- **WORK INSTRUCTIONS**
With both ends included, repeat exactly the lines of the entries below from the one containing "-- ==== Sys2Proof/Machine/Registers.lean" down to the one containing "0x08 => lo32 Config.serial.toNat", and no others.

[[ RECORDS FOR THE EXERCISE, beginning ]]

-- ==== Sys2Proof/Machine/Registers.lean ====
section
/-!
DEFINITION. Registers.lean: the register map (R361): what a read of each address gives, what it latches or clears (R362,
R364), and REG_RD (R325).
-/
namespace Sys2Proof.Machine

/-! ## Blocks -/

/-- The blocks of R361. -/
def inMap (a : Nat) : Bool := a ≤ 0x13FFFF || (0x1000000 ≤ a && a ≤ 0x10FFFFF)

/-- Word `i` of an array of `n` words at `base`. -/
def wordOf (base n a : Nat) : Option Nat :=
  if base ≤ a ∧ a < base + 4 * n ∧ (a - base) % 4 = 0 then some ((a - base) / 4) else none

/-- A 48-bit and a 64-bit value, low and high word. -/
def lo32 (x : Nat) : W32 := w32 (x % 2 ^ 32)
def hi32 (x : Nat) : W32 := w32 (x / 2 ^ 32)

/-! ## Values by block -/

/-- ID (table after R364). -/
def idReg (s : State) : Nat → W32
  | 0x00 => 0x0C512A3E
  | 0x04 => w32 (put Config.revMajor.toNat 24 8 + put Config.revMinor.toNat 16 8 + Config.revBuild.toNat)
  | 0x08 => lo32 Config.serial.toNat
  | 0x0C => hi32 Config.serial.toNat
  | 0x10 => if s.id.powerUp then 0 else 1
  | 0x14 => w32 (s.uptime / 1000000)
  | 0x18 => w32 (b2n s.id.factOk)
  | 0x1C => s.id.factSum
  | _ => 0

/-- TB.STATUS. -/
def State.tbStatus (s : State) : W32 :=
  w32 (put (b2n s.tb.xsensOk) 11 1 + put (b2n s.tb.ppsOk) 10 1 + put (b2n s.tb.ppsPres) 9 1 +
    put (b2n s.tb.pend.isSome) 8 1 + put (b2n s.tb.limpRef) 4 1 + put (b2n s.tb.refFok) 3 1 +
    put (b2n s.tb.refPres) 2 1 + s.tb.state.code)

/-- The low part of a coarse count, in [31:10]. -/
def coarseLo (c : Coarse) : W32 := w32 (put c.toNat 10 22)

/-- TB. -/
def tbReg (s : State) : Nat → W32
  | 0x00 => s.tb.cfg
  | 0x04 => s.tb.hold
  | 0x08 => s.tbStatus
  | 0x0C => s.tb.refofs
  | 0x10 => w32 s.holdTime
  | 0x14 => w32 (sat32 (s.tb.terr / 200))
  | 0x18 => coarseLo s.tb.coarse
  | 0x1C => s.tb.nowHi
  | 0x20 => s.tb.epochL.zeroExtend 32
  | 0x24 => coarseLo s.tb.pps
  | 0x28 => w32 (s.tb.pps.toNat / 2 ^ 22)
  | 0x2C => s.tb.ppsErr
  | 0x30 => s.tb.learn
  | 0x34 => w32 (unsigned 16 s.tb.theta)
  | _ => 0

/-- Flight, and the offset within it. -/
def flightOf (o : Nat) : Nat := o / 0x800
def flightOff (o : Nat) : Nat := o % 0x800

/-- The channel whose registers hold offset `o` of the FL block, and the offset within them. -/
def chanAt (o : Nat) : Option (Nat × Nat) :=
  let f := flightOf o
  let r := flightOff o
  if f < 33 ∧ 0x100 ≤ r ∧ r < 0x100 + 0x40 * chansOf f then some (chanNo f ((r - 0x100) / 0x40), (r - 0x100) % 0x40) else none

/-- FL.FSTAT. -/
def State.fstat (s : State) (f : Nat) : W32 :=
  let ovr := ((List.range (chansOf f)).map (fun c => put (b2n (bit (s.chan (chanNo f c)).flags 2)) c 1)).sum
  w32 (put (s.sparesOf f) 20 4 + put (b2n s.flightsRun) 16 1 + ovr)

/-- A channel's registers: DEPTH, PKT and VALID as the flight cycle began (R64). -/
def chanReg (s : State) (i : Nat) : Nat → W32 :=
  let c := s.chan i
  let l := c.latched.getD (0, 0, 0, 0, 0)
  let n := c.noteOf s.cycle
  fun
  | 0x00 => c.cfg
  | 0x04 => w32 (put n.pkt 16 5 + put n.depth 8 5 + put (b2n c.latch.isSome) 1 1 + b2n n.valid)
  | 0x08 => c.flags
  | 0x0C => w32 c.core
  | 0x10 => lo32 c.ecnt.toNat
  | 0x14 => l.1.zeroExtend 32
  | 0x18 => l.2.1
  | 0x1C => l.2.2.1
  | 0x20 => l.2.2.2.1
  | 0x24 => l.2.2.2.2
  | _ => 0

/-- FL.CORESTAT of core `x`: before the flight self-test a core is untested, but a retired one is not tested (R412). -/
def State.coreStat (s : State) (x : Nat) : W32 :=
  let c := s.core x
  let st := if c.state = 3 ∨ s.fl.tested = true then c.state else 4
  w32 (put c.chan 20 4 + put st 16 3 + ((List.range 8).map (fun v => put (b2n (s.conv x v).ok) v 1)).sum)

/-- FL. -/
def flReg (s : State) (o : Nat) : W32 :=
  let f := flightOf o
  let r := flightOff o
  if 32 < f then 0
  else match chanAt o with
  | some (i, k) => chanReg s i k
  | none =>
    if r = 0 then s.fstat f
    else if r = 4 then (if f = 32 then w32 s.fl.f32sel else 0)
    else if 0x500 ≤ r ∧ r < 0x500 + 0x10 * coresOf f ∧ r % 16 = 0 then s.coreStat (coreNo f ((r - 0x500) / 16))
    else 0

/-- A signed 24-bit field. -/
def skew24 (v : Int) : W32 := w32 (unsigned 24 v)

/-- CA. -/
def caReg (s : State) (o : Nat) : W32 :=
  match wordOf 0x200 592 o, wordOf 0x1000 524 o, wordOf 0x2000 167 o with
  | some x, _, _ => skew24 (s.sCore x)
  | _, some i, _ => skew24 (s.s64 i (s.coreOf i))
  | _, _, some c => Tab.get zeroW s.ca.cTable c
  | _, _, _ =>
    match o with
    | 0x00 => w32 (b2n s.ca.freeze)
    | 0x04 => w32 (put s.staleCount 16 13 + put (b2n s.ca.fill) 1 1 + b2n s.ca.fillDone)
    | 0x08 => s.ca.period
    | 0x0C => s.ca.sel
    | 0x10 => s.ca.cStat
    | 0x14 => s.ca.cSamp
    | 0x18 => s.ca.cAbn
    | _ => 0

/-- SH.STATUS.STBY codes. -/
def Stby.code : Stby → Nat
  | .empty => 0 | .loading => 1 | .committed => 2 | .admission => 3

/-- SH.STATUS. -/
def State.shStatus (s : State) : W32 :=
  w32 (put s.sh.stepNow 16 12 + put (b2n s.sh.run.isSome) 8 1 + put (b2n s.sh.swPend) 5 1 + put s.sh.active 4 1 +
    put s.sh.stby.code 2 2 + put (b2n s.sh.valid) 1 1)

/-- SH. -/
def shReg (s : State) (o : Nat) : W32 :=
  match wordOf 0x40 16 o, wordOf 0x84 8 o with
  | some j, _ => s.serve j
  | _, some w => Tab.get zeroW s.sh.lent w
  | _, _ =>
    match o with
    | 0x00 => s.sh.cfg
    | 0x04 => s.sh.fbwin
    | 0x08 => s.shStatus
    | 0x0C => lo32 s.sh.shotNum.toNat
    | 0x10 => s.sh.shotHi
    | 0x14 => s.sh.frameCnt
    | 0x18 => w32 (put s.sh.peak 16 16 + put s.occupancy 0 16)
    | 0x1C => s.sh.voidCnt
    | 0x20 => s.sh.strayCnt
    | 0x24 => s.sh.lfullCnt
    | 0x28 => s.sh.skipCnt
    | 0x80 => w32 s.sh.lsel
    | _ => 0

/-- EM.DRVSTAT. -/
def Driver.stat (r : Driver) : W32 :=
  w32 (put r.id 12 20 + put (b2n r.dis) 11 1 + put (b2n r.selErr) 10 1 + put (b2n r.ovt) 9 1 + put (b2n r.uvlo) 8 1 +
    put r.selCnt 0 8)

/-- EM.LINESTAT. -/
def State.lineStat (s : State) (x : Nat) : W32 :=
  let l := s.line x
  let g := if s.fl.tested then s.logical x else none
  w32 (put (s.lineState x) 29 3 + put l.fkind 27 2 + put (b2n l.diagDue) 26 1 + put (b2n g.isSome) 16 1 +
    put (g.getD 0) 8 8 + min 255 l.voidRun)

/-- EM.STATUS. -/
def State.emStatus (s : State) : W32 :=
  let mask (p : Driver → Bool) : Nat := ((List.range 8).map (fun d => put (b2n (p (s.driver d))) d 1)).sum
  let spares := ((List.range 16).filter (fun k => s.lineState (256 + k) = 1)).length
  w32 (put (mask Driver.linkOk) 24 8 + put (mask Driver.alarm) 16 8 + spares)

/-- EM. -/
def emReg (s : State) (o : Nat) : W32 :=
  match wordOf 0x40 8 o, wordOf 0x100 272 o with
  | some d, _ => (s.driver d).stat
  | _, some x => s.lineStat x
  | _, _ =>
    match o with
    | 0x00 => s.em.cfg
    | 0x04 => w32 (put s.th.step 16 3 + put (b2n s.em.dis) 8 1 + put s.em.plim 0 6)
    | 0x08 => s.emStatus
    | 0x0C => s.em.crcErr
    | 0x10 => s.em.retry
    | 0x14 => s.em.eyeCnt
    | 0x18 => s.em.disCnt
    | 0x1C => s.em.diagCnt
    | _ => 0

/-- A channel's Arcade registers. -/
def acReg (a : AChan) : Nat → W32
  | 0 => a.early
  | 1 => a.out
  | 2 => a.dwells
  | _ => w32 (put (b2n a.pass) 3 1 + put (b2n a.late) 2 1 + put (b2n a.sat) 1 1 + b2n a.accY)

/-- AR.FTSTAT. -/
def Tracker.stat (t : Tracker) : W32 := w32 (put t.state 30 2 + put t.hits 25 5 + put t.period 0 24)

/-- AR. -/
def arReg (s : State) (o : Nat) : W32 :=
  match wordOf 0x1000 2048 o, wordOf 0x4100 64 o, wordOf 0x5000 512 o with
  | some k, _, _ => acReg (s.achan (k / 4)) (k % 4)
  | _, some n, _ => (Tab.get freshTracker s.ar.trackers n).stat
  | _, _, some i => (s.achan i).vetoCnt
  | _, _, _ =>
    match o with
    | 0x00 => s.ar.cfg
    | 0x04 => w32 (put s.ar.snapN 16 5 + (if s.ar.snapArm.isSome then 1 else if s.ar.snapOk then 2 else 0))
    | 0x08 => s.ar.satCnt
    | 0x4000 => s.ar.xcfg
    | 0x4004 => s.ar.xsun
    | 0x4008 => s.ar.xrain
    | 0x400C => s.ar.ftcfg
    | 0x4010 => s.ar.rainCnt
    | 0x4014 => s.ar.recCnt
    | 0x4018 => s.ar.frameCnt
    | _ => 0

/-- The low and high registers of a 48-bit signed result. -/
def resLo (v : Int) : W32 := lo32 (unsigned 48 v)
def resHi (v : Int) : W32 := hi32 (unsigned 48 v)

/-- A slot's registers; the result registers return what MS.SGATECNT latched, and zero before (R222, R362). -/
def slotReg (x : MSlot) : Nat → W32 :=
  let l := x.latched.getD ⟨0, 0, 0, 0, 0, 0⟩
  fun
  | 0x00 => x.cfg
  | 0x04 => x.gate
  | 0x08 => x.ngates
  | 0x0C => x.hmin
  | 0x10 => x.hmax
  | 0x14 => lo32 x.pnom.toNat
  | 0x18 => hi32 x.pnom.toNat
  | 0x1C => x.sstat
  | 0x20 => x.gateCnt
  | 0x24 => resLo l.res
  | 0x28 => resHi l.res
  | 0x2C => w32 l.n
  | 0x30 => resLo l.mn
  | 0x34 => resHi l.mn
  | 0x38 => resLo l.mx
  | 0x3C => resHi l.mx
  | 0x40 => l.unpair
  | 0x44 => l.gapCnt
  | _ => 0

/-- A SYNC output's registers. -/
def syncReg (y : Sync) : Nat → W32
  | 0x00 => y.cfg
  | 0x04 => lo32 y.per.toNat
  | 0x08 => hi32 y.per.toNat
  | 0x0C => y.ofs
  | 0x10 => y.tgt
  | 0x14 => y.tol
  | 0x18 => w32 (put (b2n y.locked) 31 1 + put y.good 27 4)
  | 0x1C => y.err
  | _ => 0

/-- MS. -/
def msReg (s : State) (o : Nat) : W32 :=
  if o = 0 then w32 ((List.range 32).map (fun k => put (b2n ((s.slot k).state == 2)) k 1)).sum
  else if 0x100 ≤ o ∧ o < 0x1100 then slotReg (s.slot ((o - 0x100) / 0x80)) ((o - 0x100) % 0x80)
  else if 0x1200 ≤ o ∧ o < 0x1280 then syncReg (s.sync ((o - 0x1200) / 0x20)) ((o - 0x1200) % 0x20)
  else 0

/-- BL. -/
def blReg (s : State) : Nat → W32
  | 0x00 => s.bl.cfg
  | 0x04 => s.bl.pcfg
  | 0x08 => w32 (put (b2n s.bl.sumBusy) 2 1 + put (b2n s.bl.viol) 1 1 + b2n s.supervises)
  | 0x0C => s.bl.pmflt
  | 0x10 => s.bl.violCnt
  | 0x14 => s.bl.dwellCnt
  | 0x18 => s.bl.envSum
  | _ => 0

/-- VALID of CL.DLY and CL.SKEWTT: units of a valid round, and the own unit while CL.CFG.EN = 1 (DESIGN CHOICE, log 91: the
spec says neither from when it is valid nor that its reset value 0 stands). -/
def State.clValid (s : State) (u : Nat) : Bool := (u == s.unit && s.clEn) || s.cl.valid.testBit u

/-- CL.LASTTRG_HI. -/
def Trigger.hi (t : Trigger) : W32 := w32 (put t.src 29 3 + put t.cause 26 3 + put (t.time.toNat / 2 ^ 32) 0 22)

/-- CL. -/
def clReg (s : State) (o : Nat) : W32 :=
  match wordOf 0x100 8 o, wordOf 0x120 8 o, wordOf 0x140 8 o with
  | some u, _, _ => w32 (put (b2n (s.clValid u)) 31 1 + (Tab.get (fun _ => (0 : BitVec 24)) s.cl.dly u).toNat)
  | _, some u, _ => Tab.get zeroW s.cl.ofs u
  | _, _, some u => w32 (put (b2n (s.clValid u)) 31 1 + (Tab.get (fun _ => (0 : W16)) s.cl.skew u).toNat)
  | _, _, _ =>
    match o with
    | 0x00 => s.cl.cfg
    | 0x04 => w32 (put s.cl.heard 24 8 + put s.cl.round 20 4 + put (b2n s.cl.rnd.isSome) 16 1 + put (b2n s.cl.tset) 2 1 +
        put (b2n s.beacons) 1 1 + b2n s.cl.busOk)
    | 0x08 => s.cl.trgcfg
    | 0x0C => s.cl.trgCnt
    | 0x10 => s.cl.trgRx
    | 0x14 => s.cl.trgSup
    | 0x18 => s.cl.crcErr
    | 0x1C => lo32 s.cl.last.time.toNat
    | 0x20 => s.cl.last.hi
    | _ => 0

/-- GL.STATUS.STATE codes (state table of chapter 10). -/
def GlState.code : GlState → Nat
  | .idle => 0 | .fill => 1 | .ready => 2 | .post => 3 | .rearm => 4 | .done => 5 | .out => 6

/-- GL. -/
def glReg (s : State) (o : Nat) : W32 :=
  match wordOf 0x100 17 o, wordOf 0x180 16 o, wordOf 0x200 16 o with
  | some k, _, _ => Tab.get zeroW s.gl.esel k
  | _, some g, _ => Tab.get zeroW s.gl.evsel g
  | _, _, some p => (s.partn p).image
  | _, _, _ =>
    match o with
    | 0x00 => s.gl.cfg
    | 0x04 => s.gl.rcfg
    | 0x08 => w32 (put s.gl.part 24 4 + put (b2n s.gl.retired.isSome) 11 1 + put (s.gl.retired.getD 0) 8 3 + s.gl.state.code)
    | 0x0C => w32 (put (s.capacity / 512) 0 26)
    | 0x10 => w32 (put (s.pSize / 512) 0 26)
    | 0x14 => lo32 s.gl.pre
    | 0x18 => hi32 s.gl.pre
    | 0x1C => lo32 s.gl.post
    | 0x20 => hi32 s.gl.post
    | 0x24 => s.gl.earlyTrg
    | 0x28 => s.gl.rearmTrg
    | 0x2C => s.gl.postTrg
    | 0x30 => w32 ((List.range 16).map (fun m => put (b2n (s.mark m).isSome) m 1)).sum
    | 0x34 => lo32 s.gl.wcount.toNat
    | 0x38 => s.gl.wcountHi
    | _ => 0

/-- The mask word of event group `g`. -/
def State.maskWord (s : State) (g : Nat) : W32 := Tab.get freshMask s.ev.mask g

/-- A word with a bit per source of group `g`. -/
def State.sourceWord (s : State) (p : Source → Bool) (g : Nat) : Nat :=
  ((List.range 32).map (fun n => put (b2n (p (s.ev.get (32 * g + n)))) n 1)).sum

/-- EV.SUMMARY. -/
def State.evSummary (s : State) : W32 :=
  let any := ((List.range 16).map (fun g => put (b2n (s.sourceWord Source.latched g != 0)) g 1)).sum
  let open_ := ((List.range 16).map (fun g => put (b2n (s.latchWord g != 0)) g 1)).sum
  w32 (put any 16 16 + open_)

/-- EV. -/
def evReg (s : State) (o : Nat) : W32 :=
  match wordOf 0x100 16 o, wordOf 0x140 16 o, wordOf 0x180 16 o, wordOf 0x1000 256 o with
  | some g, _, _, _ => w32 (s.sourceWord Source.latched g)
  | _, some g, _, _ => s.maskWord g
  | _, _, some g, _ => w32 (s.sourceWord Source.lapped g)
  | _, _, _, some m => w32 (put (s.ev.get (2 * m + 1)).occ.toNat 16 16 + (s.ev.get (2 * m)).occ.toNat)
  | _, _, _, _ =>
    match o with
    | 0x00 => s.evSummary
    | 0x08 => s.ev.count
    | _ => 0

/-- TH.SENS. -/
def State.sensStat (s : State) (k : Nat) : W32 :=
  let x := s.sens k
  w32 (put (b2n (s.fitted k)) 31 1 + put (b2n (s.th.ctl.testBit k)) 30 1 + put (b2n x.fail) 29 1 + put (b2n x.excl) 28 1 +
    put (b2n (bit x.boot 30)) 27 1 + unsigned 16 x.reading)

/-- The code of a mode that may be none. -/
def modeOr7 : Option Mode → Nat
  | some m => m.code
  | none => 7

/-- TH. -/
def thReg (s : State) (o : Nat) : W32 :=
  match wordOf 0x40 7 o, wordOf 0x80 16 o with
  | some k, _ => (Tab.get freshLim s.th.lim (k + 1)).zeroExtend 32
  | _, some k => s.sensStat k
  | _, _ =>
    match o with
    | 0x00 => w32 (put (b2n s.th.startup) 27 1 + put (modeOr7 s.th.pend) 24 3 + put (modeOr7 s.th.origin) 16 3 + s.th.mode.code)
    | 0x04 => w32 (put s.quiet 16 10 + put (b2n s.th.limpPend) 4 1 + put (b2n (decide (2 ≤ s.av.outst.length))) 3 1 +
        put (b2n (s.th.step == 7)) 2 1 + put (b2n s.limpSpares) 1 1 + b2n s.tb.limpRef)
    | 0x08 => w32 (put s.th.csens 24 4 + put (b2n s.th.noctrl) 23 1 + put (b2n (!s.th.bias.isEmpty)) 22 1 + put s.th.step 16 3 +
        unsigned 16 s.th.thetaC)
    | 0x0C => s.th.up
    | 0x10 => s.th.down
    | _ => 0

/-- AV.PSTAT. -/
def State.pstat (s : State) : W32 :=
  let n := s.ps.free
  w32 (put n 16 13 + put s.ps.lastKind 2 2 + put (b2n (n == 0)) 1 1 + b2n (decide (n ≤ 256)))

[[ RECORDS FOR THE EXERCISE, end ]]
[[ RECORDS FOR THE EXERCISE, beginning ]]

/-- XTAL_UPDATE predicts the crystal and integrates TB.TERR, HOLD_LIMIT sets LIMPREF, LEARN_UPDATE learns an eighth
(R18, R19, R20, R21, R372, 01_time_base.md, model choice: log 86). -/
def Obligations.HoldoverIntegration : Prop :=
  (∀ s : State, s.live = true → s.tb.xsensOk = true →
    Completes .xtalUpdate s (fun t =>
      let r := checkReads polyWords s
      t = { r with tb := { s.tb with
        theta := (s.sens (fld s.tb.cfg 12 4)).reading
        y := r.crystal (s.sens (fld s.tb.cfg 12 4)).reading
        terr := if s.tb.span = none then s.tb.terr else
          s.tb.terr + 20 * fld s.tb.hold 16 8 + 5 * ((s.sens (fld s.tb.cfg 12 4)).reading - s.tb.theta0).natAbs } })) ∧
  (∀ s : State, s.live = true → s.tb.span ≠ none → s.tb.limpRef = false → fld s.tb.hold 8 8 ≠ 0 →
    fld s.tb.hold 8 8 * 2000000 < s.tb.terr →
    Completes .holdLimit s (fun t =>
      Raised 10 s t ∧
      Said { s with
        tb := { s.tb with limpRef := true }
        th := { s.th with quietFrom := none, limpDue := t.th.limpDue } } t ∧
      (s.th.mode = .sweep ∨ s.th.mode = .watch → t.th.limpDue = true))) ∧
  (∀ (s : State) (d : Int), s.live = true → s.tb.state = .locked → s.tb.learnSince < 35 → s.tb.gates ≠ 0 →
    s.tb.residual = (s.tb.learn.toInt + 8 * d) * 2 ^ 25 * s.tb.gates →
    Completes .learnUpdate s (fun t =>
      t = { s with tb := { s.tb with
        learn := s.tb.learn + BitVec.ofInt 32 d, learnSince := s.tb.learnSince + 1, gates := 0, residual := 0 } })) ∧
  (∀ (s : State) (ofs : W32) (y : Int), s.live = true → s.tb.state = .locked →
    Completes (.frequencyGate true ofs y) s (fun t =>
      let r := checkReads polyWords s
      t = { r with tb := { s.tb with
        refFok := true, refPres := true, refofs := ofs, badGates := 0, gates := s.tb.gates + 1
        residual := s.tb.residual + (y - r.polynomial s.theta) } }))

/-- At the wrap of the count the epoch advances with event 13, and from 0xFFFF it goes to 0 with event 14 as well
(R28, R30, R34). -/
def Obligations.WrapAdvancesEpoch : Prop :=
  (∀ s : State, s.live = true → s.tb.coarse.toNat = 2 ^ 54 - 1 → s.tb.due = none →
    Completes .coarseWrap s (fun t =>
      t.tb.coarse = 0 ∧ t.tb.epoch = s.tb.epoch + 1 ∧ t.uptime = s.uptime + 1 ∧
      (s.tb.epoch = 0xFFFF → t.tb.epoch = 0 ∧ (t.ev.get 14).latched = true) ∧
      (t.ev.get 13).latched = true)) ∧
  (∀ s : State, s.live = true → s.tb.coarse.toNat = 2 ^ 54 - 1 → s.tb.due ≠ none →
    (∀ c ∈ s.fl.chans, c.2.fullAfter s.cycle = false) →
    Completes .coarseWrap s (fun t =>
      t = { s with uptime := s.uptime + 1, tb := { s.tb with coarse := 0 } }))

[[ RECORDS FOR THE EXERCISE, end ]]

- **COMPLETED EXERCISE**
-- ==== Sys2Proof/Machine/Registers.lean ====
section
/-!
DEFINITION. Registers.lean: the register map (R361): what a read of each address gives, what it latches or clears (R362,
R364), and REG_RD (R325).
-/
namespace Sys2Proof.Machine

/-! ## Blocks -/

/-- The blocks of R361. -/
def inMap (a : Nat) : Bool := a ≤ 0x13FFFF || (0x1000000 ≤ a && a ≤ 0x10FFFFF)

/-- Word `i` of an array of `n` words at `base`. -/
def wordOf (base n a : Nat) : Option Nat :=
  if base ≤ a ∧ a < base + 4 * n ∧ (a - base) % 4 = 0 then some ((a - base) / 4) else none

/-- A 48-bit and a 64-bit value, low and high word. -/
def lo32 (x : Nat) : W32 := w32 (x % 2 ^ 32)
def hi32 (x : Nat) : W32 := w32 (x / 2 ^ 32)

/-! ## Values by block -/

/-- ID (table after R364). -/
def idReg (s : State) : Nat → W32
  | 0x00 => 0x0C512A3E
  | 0x04 => w32 (put Config.revMajor.toNat 24 8 + put Config.revMinor.toNat 16 8 + Config.revBuild.toNat)
  | 0x08 => lo32 Config.serial.toNat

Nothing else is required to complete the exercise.